The Business Model of Guilt

“Come on. Last ten minutes of hard work. Keep going. Work off all those mince pies.” Shouts the smiley instructor sat on her spinning bike at the front of the gym class. You can feel your heart rate increasing, breath panting and sweat dripping. Later on in the changing rooms, you overhear murmurs of “I hate January” and “ Gosh, I ate too much over Christmas.” Once the sparkly dust settles in a new year, the guilt from your overindulgence comes to fruition.

New Year. New Guilt.
The christmas holiday prides itself on spending time with family members, partying with friends and colleagues, all of which tends to involve a mince pie, a chocolate, and a drink or two (or three). The notion of it’s Christmas is used as a reason — an excuse — this is because people have broken free from their usual everyday routine. As a result, the new year brings new guilt with new aspirations for the year ahead. Here, gyms and health clubs trade with this new year guilt; they incentivise new year memberships and advertise exercise programmes to get lean in 2016.

The Achilles Heel
The business model of guilt can be the gym’s achilles heel. It certainly gives opportunity to attract new members, in fact memberships can increase by as much 33–50% during January. On the other hand, the churn rate of members is huge and can impact the existing gym culture in which loyal members can feel threatened (similar to how the banks, energy and insurance firms have come under attack for betraying loyal customers).

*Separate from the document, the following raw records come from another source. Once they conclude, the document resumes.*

/-- SEGMENT_FETCH_DONE, NOP, WAIT, CREDIT_ARRIVAL, POST, FENCE.  -/
def Obligations.StreamUnitsWaitPostAndFence : Prop :=
  (∀ (u : BitVec 16) (s : State), isStreamUnit u.toNat = true → ∃ t, exec (.segmentFetchDone u) s = .next t ∧
    ((s.dp.getUnit u.toNat).fetchLate = true → t.dp.getUnit u.toNat = { s.dp.getUnit u.toNat with fetchLate := false }) ∧
    ((s.dp.getUnit u.toNat).fetchLate = false → t.dp.getUnit u.toNat = { s.dp.getUnit u.toNat with fetched := true }) ∧
    (∀ v, v ≠ u.toNat → t.dp.getUnit v = s.dp.getUnit v) ∧ t = { s with dp := { s.dp with units := t.dp.units } }) ∧
  (∀ (u : BitVec 16) (w : BitVec 512) (s : State), isStreamUnit u.toNat = true →
    s.dp.runs s.env u.toNat (unitOpcode (unitKind u.toNat) w.toNat) w.toNat = false → exec (decodeUnit u w) s = .next s) ∧
  (∀ (u : BitVec 16) (w : BitVec 512) (s : State),
    (s.dispatches u.toNat 0 w.toNat = true →
      (bits w 0 (8 * instrBytes u.toNat) = 0 → exec (.nop u w) s = .next { s with dp := s.dp.advance u.toNat }) ∧
      (bits w 0 (8 * instrBytes u.toNat) ≠ 0 → ∃ t, exec (.nop u w) s = .next t ∧ s.ranDp t u.toNat ∧
        (t.dp.getUnit u.toNat).sticky.ill = satAdd (s.dp.getUnit u.toNat).sticky.ill 1 ∧
        (t.dp.getUnit u.toNat).cnt = (s.dp.getUnit u.toNat).cnt ∧ s.keeps t noByte)) ∧
    (s.dispatches u.toNat 1 w.toNat = true →
      (waitValid u.toNat w = true → ∃ t, exec (.wait u w) s = .next t ∧ s.ranDp t u.toNat ∧ s.keeps t noByte ∧
        (bits w 16 16 ≤ ((s.dp.getUnit u.toNat).cnt.get 0 (bits w 8 4)).toNat → (t.dp.getUnit u.toNat).blocked = none ∧
          ((t.dp.getUnit u.toNat).cnt.get 0 (bits w 8 4)).toNat = ((s.dp.getUnit u.toNat).cnt.get 0 (bits w 8 4)).toNat - bits w 16 16) ∧
        (((s.dp.getUnit u.toNat).cnt.get 0 (bits w 8 4)).toNat < bits w 16 16 → (t.dp.getUnit u.toNat).blocked = some (bits w 8 4, bits w 16 16) ∧
          (t.dp.getUnit u.toNat).cnt = (s.dp.getUnit u.toNat).cnt))) ∧
    (s.dispatches u.toNat 2 w.toNat = true →
      (∀ v, postValid u.toNat w = true → s.awaitsOf u.toNat = [] → v = cuid (uidCluster u.toNat) (bits w 12 3) (bits w 32 3) →
        (s.dp.getUnit v).blocked = none → ∃ t, exec (.post u w) s = .next t ∧ s.ranDp t u.toNat ∧ s.keeps t noByte ∧
          ((t.dp.getUnit v).cnt.get 0 (bits w 8 4)).toNat = min 65535 (((s.dp.getUnit v).cnt.get 0 (bits w 8 4)).toNat + bits w 16 16) ∧
          (∀ x, x ≠ v → (t.dp.getUnit x).cnt = (s.dp.getUnit x).cnt)) ∧
      (postValid u.toNat w = true → s.awaitsOf u.toNat ≠ [] → ∃ t, exec (.post u w) s = .next t ∧ t.torus.later = s.torus.later ++
        [⟨u.toNat, s.awaitsOf u.toNat, .credit (cuid (uidCluster u.toNat) (bits w 12 3) (bits w 32 3)) (bits w 8 4) (bits w 16 16)⟩] ∧
        t = { s with dp := s.dp.advance u.toNat, torus := { s.torus with later := t.torus.later } })) ∧
    (s.dispatches u.toNat 3 w.toNat = true →
      (bits w 10 (8 * instrBytes u.toNat - 10) = 0 → s.dp.working u.toNat = true → exec (.fence u w) s = .next s) ∧
      (bits w 10 (8 * instrBytes u.toNat - 10) = 0 → s.dp.working u.toNat = false → (bits w 8 2 < 2 ∨ s.awaitsOf u.toNat = []) →
        exec (.fence u w) s = .next { s with dp := s.dp.advance u.toNat }) ∧
      (bits w 10 (8 * instrBytes u.toNat - 10) = 0 → s.dp.working u.toNat = false → 2 ≤ bits w 8 2 → s.awaitsOf u.toNat ≠ [] → ∃ t, exec (.fence u w) s = .next t ∧
        (t.dp.getUnit u.toNat).held = true ∧ t.torus.later = s.torus.later ++ [⟨u.toNat, s.awaitsOf u.toNat, .release⟩] ∧
        t.dp.mem = s.dp.mem))) ∧
  (∀ (u : BitVec 16) (ctr : Fin 16) (n src : BitVec 16) (s : State), isClusterUnit u.toNat = true → isStreamUnit src.toNat = true →
    ∃ t, exec (.creditArrival u ctr n src) s = .next t ∧ s.onlyDp t ∧ s.keeps t noByte ∧ (∀ v, v ≠ u.toNat → t.dp.getUnit v = s.dp.getUnit v) ∧
      ((s.dp.getUnit u.toNat).blocked = none → ((t.dp.getUnit u.toNat).cnt.get 0 ctr.val).toNat =
        min 65535 (((s.dp.getUnit u.toNat).cnt.get 0 ctr.val).toNat + n.toNat)) ∧
      (∀ m, (s.dp.getUnit u.toNat).blocked = some (ctr.val, m) →
        m ≤ min 65535 (((s.dp.getUnit u.toNat).cnt.get 0 ctr.val).toNat + n.toNat) → (t.dp.getUnit u.toNat).blocked = none ∧
          ((t.dp.getUnit u.toNat).cnt.get 0 ctr.val).toNat = min 65535 (((s.dp.getUnit u.toNat).cnt.get 0 ctr.val).toNat + n.toNat) - m)) ∧
  (∀ (u : BitVec 16) (ctr : Fin 16) (n src : BitVec 16) (s : State), (isClusterUnit u.toNat && isStreamUnit src.toNat) = false →
    exec (.creditArrival u ctr n src) s = .next s)

/-- Key of accumulator row `r` of cluster `c`, of `f` elements, and its bytes. -/
def accRow (c : Nat) (f : Fmt) (r : Nat) : Nat := accKey c (r * (8 * f.width))

/-- Every line of accumulator rows `r` to `r + n − 1` of cluster `c` may be written by its array. -/
def rowsOpen (s : State) (c : Nat) (f : Fmt) (r n : Nat) : Prop :=
  ∀ o, r * (8 * f.width) ≤ o → o < (r + n) * (8 * f.width) → s.env.mayWrite (mxaUid c) (accAddr c (o / 64 * 64)) = true

/-- LOADW, MMA, ABCAST, CNTST.  -/
def Obligations.MatrixArrayComputes : Prop :=
  (∀ (c : Fin 512) (w : BitVec 128) (s : State), s.dispatches (mxaUid c.val) 0x10 w.toNat = true → loadwValid w = true → s.clean →
    ∃ t, exec (.loadw c w) s = .next t ∧ s.ranDp t (mxaUid c.val) ∧ t.dp.mem.cells = s.dp.mem.cells ∧
      (∀ b, b ≠ bit w 8 → (t.dp.getMxa c.val).buf b = (s.dp.getMxa c.val).buf b) ∧
      ((t.dp.getMxa c.val).buf (bit w 8)).loaded = true ∧ ((t.dp.getMxa c.val).buf (bit w 8)).fmt = bits w 9 3 ∧
      ((t.dp.getMxa c.val).buf (bit w 8)).kr = bits w 16 6 ∧ ((t.dp.getMxa c.val).buf (bit w 8)).nc = bits w 22 6 ∧
      (∀ i n, i ≤ bits w 22 6 → s.claimsAll (mxaUid c.val) →
        n = 64 * recLines (bits w 16 6) ((mxPack (bits w 9 3) (bit w 12)).getD (0, 0)).1 (mxFmt (bits w 9 3)).width →
        bits w 32 22 + i * bits w 64 8 * 64 + n ≤ 0x300000 →
        ((t.dp.getMxa c.val).buf (bit w 8)).recs[i]? =
          some (readBytes s.dp.mem.cells (sramKey c.val (bits w 32 22 + i * bits w 64 8 * 64)) n)) ∧
      (∀ k, k ≠ c.val → t.dp.getMxa k = s.dp.getMxa k)) ∧
  (∀ (c : Fin 512) (w : BitVec 128) (s : State) (b : MxBuf) (x : Mma) (pack : Nat), s.dispatches (mxaUid c.val) 0x11 w.toNat = true →
    b = (s.dp.getMxa c.val).buf (bit w 8) → x = mmaOf w → mmaValid w b (s.env.phaseClass (mxaUid c.val)) = true → s.clean →
    (mxPack x.fmt x.accw).map (·.1) = some pack →
    ∃ t, exec (.mma c w) s = .next t ∧ s.ranDp t (mxaUid c.val) ∧
      s.keeps t (keyRange (accRow c.val (accFmt x.accw x.a16) x.arow) (x.m * (8 * (accFmt x.accw x.a16).width))) ∧
      (t.dp.getMxa c.val).buf0 = (s.dp.getMxa c.val).buf0 ∧ (t.dp.getMxa c.val).buf1 = (s.dp.getMxa c.val).buf1 ∧
      (∀ f ch i j y, (x.read s.env (mxaUid c.val) c.val pack (s.dp.getMxa c.val).prev s.dp).1 = some (f, ch) →
        s.claimsAll (mxaUid c.val) → rowsOpen s c.val (accFmt x.accw x.a16) x.arow x.m → i < x.m → j ≤ b.nc → j < 64 →
        (b.recs.zip b.scales)[j]? = some y →
        elemOf (accFmt x.accw x.a16).width
            (readBytes t.dp.mem.cells (accRow c.val (accFmt x.accw x.a16) (x.arow + i)) (8 * (accFmt x.accw x.a16).width)) j =
          (if x.mode = 0 then x.cell b pack f (accFmt x.accw x.a16) i y.1 y.2
           else (accFmt x.accw x.a16).rne (((accFmt x.accw x.a16).decode (elemOf (accFmt x.accw x.a16).width
             (readBytes s.dp.mem.cells (accRow c.val (accFmt x.accw x.a16) (x.arow + i)) (8 * (accFmt x.accw x.a16).width)) j)).add
             ((accFmt x.accw x.a16).decode (x.cell b pack f (accFmt x.accw x.a16) i y.1 y.2)))) % 2 ^ (accFmt x.accw x.a16).width)) ∧
  (∀ (c : Fin 512) (w : BitVec 128) (s : State) (f : Fmt), s.dispatches (mxaUid c.val) 0x12 w.toNat = true → abcastValid w = true → s.clean →
    f = accFmt (bit w 8) (bit w 19) →
    ∃ t, exec (.abcast c w) s = .next t ∧ s.ranDp t (mxaUid c.val) ∧
      s.keeps t (keyRange (accRow c.val f (bits w 32 10)) ((bits w 42 10 + 1) * (8 * f.width))) ∧ t.dp.mxa = s.dp.mxa ∧
      (∀ i, i ≤ bits w 42 10 → s.claimsAll (mxaUid c.val) → rowsOpen s c.val f (bits w 32 10) (bits w 42 10 + 1) →
        readBytes t.dp.mem.cells (accRow c.val f (bits w 32 10 + i)) (8 * f.width) =
          readBytes s.dp.mem.cells (accRow c.val f (bits w 9 10)) (8 * f.width))) ∧
  (∀ (c : Fin 512) (w : BitVec 128) (s : State), s.dispatches (mxaUid c.val) 0x13 w.toNat = true → bits w 8 24 = 0 → bits w 32 6 = 0 → bits w 54 74 = 0 →
    ∃ t, exec (.cntst c w) s = .next t ∧ s.ranDp t (mxaUid c.val) ∧ s.keeps t (lineBytes (sramKey c.val (bits w 32 22))) ∧ t.dp.mxa = s.dp.mxa ∧
      (t.dp.getUnit (mxaUid c.val)).sticky = (s.dp.getUnit (mxaUid c.val)).sticky ∧
      (bits w 32 22 < 0x300000 → s.claimsAll (mxaUid c.val) → s.env.mayWrite (mxaUid c.val) (sramAddr c.val (bits w 32 22)) = true →
        readBytes t.dp.mem.cells (sramKey c.val (bits w 32 22)) 64 = (s.dp.getUnit (mxaUid c.val)).sticky.nan.toNat +
          2 ^ 32 * (s.dp.getUnit (mxaUid c.val)).sticky.inf.toNat + 2 ^ 64 * (s.dp.getUnit (mxaUid c.val)).sticky.ill.toNat))

/-- Destination addresses of rows of `n` lines (R224). -/
def rowLinesAt (x : Move) (n a : Nat) : Prop := ∃ r i, r < x.rows ∧ i < n ∧ a = x.dst + r * x.dpl * 64 + 64 * i

/-- The line at `a` lies at key `k` in HBM of the unit's partition, outside the inkwell area; it may be written when `wr`. -/
def hbmLine (s : State) (u a k : Nat) (wr : Bool) : Prop :=
  (∃ l, s.dp.mem.at48 a = some l ∧ l.inDies (s.env.diesOf u) = true ∧ l.cluster? = none ∧ (∀ n o, l ≠ .ext n o) ∧ s.dp.mem.key l = k ∧
      (wr = true → s.env.mayStore s.dp.mem u a l = true)) ∧
    ∀ i, i < 64 → s.dp.mem.inInk (k + i) = false

/-- COPY, FILL_LINES, ADDW, SKEW.  -/
def Obligations.ChannelsMoveLines : Prop :=
  (∀ (c : Fin 512) (ch : Fin 8) (w : BitVec 256) (s : State) (u : Nat), u = sdUid c.val ch.val → s.dispatches u 0x10 w.toNat = true → s.copyWaits u w = false → s.inFlight u < 4 →
    moveValid w 8 false false (bits w 32 16) (s.env.diesOf u) = true → s.clean →
    ∃ t, exec (.copy c ch w) s = .next t ∧ (t.dp.getUnit u).idx = (s.dp.getUnit u).idx + 1 ∧ s.keepsOthers t u ∧
      s.keepsAddrs t (rowLinesAt (moveOf w) (bits w 32 16)) ∧
      (∀ ks kd : Nat → Nat → Nat,
        (∀ r i, r < (moveOf w).rows → i < bits w 32 16 →
          hbmLine s u ((moveOf w).src + r * (moveOf w).spl * 64 + 64 * i) (ks r i) false ∧
          hbmLine s u ((moveOf w).dst + r * (moveOf w).dpl * 64 + 64 * i) (kd r i) true) →
        (∀ r i r' i', r < (moveOf w).rows → i < bits w 32 16 → r' < (moveOf w).rows → i' < bits w 32 16 →
          (ks r i + 64 ≤ kd r' i' ∨ kd r' i' + 64 ≤ ks r i) ∧
          ((r, i) ≠ (r', i') → kd r i + 64 ≤ kd r' i' ∨ kd r' i' + 64 ≤ kd r i)) →
        ∀ r i, r < (moveOf w).rows → i < bits w 32 16 →
          readBytes t.dp.mem.cells (kd r i) 64 = readBytes s.dp.mem.cells (ks r i) 64)) ∧
  (∀ (c : Fin 512) (ch : Fin 8) (w : BitVec 256) (s : State) (u : Nat), u = sdUid c.val ch.val → s.dispatches u 0x12 w.toNat = true → s.inFlight u < 4 →
    moveValid w 8 true false (bits w 32 16) (s.env.diesOf u) = true →
    ∃ t, exec (.fillLines c ch w) s = .next t ∧ (t.dp.getUnit u).idx = (s.dp.getUnit u).idx + 1 ∧ s.keepsOthers t u ∧
      s.keepsAddrs t (rowLinesAt (moveOf w) (bits w 32 16)) ∧
      (∀ kd : Nat → Nat → Nat,
        (∀ r i, r < (moveOf w).rows → i < bits w 32 16 → hbmLine s u ((moveOf w).dst + r * (moveOf w).dpl * 64 + 64 * i) (kd r i) true) →
        (∀ r i r' i', r < (moveOf w).rows → i < bits w 32 16 → r' < (moveOf w).rows → i' < bits w 32 16 →
          (r, i) ≠ (r', i') → kd r i + 64 ≤ kd r' i' ∨ kd r' i' + 64 ≤ kd r i) →
        ∀ r i b, r < (moveOf w).rows → i < bits w 32 16 → b < 64 →
          t.dp.mem.byte (kd r i + b) = BitVec.ofNat 8 (bits w (64 + 8 * (b % 8)) 8))) ∧
  (∀ (c : Fin 512) (ch : Fin 8) (w : BitVec 256) (s : State) (u per : Nat) (f : Fmt), u = sdUid c.val ch.val → s.dispatches u 0x13 w.toNat = true → s.inFlight u < 4 →
    addFmt (bits w 8 4) = some (f, per) → moveValid w 12 false false (addwSpan w) (s.env.diesOf u) = true → s.clean →
    ∃ t, exec (.addw c ch w) s = .next t ∧ (t.dp.getUnit u).idx = (s.dp.getUnit u).idx + 1 ∧ s.keepsOthers t u ∧
      s.keepsAddrs t (rowLinesAt (moveOf w) (addwSpan w))) ∧
  (∀ (c : Fin 512) (ch : Fin 8) (w : BitVec 256) (s : State) (u : Nat), u = sdUid c.val ch.val → s.dispatches u 0x11 w.toNat = true → s.inFlight u < 4 →
    skewValid w (s.env.diesOf u) = true → s.clean →
    ∃ t, exec (.skew c ch w) s = .next t ∧ (t.dp.getUnit u).idx = (s.dp.getUnit u).idx + 1 ∧ s.keepsOthers t u ∧
      s.keepsAddrs t (fun a => ∃ n, n < ((skewOf w).nb * (skewOf w).sb + (skewOf w).lanes - 1) * ((skewOf w).wb / 64) ∧
        a = (skewOf w).dst + 64 * n)) ∧
  (∀ (c : Fin 512) (ch : Fin 8) (w : BitVec 256) (s : State) (u : Nat) (x : Bool), u = sdUid c.val ch.val →
    (s.dispatches u 0x10 w.toNat = true → moveValid w 8 false false (bits w 32 16) (s.env.diesOf u) = true → x = s.copyWaits u w →
      (x = true ∨ 4 ≤ s.inFlight u) → exec (.copy c ch w) s = .next { s with dp := s.dp.setUnit u (fun y => { y with awaitExt := x }) }) ∧
    (s.dispatches u 0x12 w.toNat = true → moveValid w 8 true false (bits w 32 16) (s.env.diesOf u) = true → 4 ≤ s.inFlight u → x = false →
      exec (.fillLines c ch w) s = .next { s with dp := s.dp.setUnit u (fun y => { y with awaitExt := x }) }) ∧
    (s.dispatches u 0x11 w.toNat = true → skewValid w (s.env.diesOf u) = true → 4 ≤ s.inFlight u → x = false →
      exec (.skew c ch w) s = .next { s with dp := s.dp.setUnit u (fun y => { y with awaitExt := x }) }))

As over 13% of Britons attend a gym this year and with spending up by 44% in the market last year, it will be interesting to see how the likes of PureGym and Virgin Active continue to compete for growth.

Business Model Innovations
Over recent years there have been various business model innovations tapping into this guilt. For example, Fitmob (now acquired by ClassPass) reduced the cost of exercise classes, sometimes by up to a third, the more frequently you used their service. Also, a service called Pact allowed users to earn cash for living healthy, paid by members who don’t. Pact (now called Pact Health) has since evolved into a provider of employee health insurance which acts a layer on top of a current policy, people can gain or loose money off their deductible coverage based on their workouts.

I would hedge my bets, that similar kinds of insurance models are on the road maps of other startups, with services such as Yomp combining the benefits of a healthy lifestyle with employee engagement.


Not just for Christmas
Further more, guilt isn’t just for christmas or just for gyms. Guilt can be triggered in various situations throughout the year — Marks and Spencer’s guilt free snacking brand, epitomises the situation of being on-the-go, peckish and potentially guilty.

Jan Chipchase, a design researcher and founder of Studio D Radiodurans, extrapolated the notion of guilt further in his post on New Forms of Consumer Guilt. Chipchase reflects on his guilt for not using the internet connected product Twine and one of several questions asks: which companies will base their entire business model off the the disparity between intended use at the time of purchase versus actual use?